First, logistic regression with L1 penalty was applied to identify variables that are associated with crime as a binary target. To train and test the logistic regression model, records in the data set were divided into 70% train and 30% test sets. Using the grid search with cross-fold validation over a range of hyper-parameters allowed us to tune the best alpha = 0.151 for L1 penalty that selected the most important variables for the presence of reported crime. “Buildings with a wall structure in masonry with plate”, “Buildings built before 1919”, “Present population (male)”, “Buildings built between 1946 and 1960”, “Buildings built between 2006 and 2011” and CCTV have negative coefficients and, therefore, make crime less likely to occur. Whereas “Classic family dwellings of usual residence with 1 or 2 rooms”, “Population with a low level of schooling”, “Buildings with 5 or more floors” have positive coefficients and, therefore, make crime more likely to occur.
To build the SVM classification model, the grid search with cross-fold validation over a range of hyper-parameters allowed us to tune the best kernel = rbf, regularization parameter C = 1 and gamma parameter = 0.1.
Crime prediction models were also built using decision tree and random forest by tuning the hyper-parameters and using the grid search with cross-fold validation, as well as the support vector machine. Decision tree and random forest identified the following important variables: “Buildings (classic)”, “Residents with the 1st cycle of basic education” and “Present population (male)”. The model comparison Table 1 advises that the random forest has the best model performance accuracy = 0.832, recall = 0.99, precision = 0.79 and F1 score = 0.89. Random forest also provides a set of important for crime variables. Thus, the logistic regression model provides a detailed set of important for crime variables and impact (positive or negative) of these variables on crime, although it underperforms based on the precision metric.

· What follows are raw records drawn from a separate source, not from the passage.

-- ==== Sys2Proof/Machine/HostPort.lean ====
section
/-! DEFINITION. The host interface of R31: reads of RESULT, STATUS, `packet_number` and `x[i]`, writes of `x[i]`, and the
numeric codes of R92, R220 and R229. -/

namespace Sys2Proof.Machine

/-- `CMD.op` codes (R92). -/
def Cmd.code : Cmd → BitVec 3
  | .new => 0
  | .rxPacket => 1
  | .txPacket => 2
  | .receive => 3
  | .transmit => 4

/-- Site codes (R229). -/
def Site.code : Site → Nat
  | .rxHsNak => 1
  | .rxHeader => 2
  | .rxSeq => 3
  | .rxSeqCan => 4
  | .rxCmp => 5
  | .rxCmpCan => 6
  | .rxData => 7
  | .rxCksum => 8
  | .rxAck => 9
  | .rxNak => 10
  | .rxEotNak => 11
  | .rxEot2 => 12
  | .rxEot2Can => 13
  | .rxEotAck => 14
  | .rcSink => 15
  | .txHandshake => 16
  | .txHandshakeCan => 17
  | .txEot1Send => 18
  | .txEot1 => 19
  | .txEot1Can => 20
  | .txEot2Send => 21
  | .txEot2 => 22
  | .txEot2Can => 23
  | .txSoh => 24
  | .txSeq => 25
  | .txCmp => 26
  | .txData => 27
  | .txCksum => 28
  | .txReply => 29
  | .txReplyCan => 30
  | .trSrc => 31

/-- `kind` codes (R220). -/
def CmdError.kindCode : CmdError → Nat
  | .contractViolation _ => 1
  | .protocolViolation _ => 2
  | .peerAbort _ => 3
  | .retryExhausted _ => 4
  | .ioFailure _ _ _ => 5

/-- `site` of an error: code 0 (none) for the two kinds that record a sub-cause instead (R220, R229; log 21). -/
def CmdError.siteCode : CmdError → Nat
  | .contractViolation _ => 0
  | .protocolViolation site => site.code
  | .peerAbort site => site.code
  | .retryExhausted _ => 0
  | .ioFailure _ _ site => site.code

/-- Sub-cause codes (R229), for the two kinds that have one. -/
def CmdError.subCauseCode : CmdError → Option Nat
  | .contractViolation .rxBufferTooSmall => some 1
  | .contractViolation .txBadLength => some 2
  | .retryExhausted .inner => some 1
  | .retryExhausted .outer => some 2
  | .protocolViolation _ => none
  | .peerAbort _ => none
  | .ioFailure _ _ _ => none

/-- `io_kind` codes (R229), valid only if `kind = 5` (R31). -/
def CmdError.ioKindCode : CmdError → Option Nat
  | .ioFailure _ .interrupted _ => some 1
  | .ioFailure _ (.other _) _ => some 2
  | .contractViolation _ => none
  | .protocolViolation _ => none
  | .peerAbort _ => none
  | .retryExhausted _ => none

/-- The fields of RESULT (R31): `count` is valid if `ok`, the others if not. -/
structure ResultFields where
  ok : Bool
  count : Option Nat
  kind : Option Nat
  site : Option Nat
  subCause : Option Nat
  ioKind : Option Nat
  deriving DecidableEq, Repr

/-- RESULT as its fields (R31, R32). -/
def CmdResult.fields : CmdResult → ResultFields
  | .ok count => { ok := true, count := some count, kind := none, site := none, subCause := none, ioKind := none }
  | .err e =>
    { ok := false, count := none, kind := some e.kindCode, site := some e.siteCode, subCause := e.subCauseCode,
      ioKind := e.ioKindCode }

/-- The host reads RESULT: valid while not busy and once a command has ended; "a host read before that is `refuse`" (R31, U11). -/
def hostReadResult (s : State) : Except Refusal CmdResult :=
  if s.busy then .error .busy else if s.resultValid then .ok s.result else .error .resultNotValid

/-- The host reads `packet_number` (R31). -/
def hostReadPacketNumber (s : State) : Byte := s.packetNumber

/-- The host reads STATUS (R31). -/
def hostReadStatus (s : State) : Status := s.status

/-- The host reads `x[i]`: only while not busy (R23, R31), and only an entry that holds a value: "reads by the host before
a write are `refuse`" (U11). -/
def hostReadX (i : Fin dataLen) (s : State) : Except Refusal Byte :=
  if s.busy then .error .busy else if s.xWritten.get i then .ok (s.x.get i) else .error .bufferUnwritten

/-- The host writes `x[i]`: only while not busy (R23, R31; log 22). -/
def hostWriteX (i : Fin dataLen) (v : Byte) (s : State) : Host.Outcome State Fault Refusal :=
  if s.busy then .refused .busy else .next (s.setX i v)

end Sys2Proof.Machine
end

5.3. Natural Language Processing (NLP)

To analyze the social activity and opinion dimension in regard to crime, tweets from Twitter were collected by using Snscrape library, a social networking service scraper in Python. The longitude and latitude of crime data points have been used to extract tweets within 1 km radius around crime locations. To try and relate to the crime pattern, in a first experimental iteration, tweets associated to words such as theft, burglary, arson, vandalism, violence, etc., in English and Portuguese were searched. These represented only a small amount of the total number of tweets in existence in this area, which may indicate that users do not log-in to report on crime-related subjects. In this case, around 1300 tweets were collected, with most of them actually associated to media sources, in particular the user “JornalNoticias” (literal translation: Newspaper of News), a Porto-based national Portuguese newspaper.
In Figure 5, these tweets are spatially plotted, and it can be seen that the biggest number of tweets are in and around downtown and, particularly, further south in the nightlife district of Ribeira, consistent with the persistence and intensifying hotspots of reported crime previously identified, as well as the areas where the forecasting was highest. Noticeable also is the concentrations in Campo Alegre (west of the city center) and in the Cerco social neighborhood (east of the city center), not temporal hotspot locations but with significant crime densities.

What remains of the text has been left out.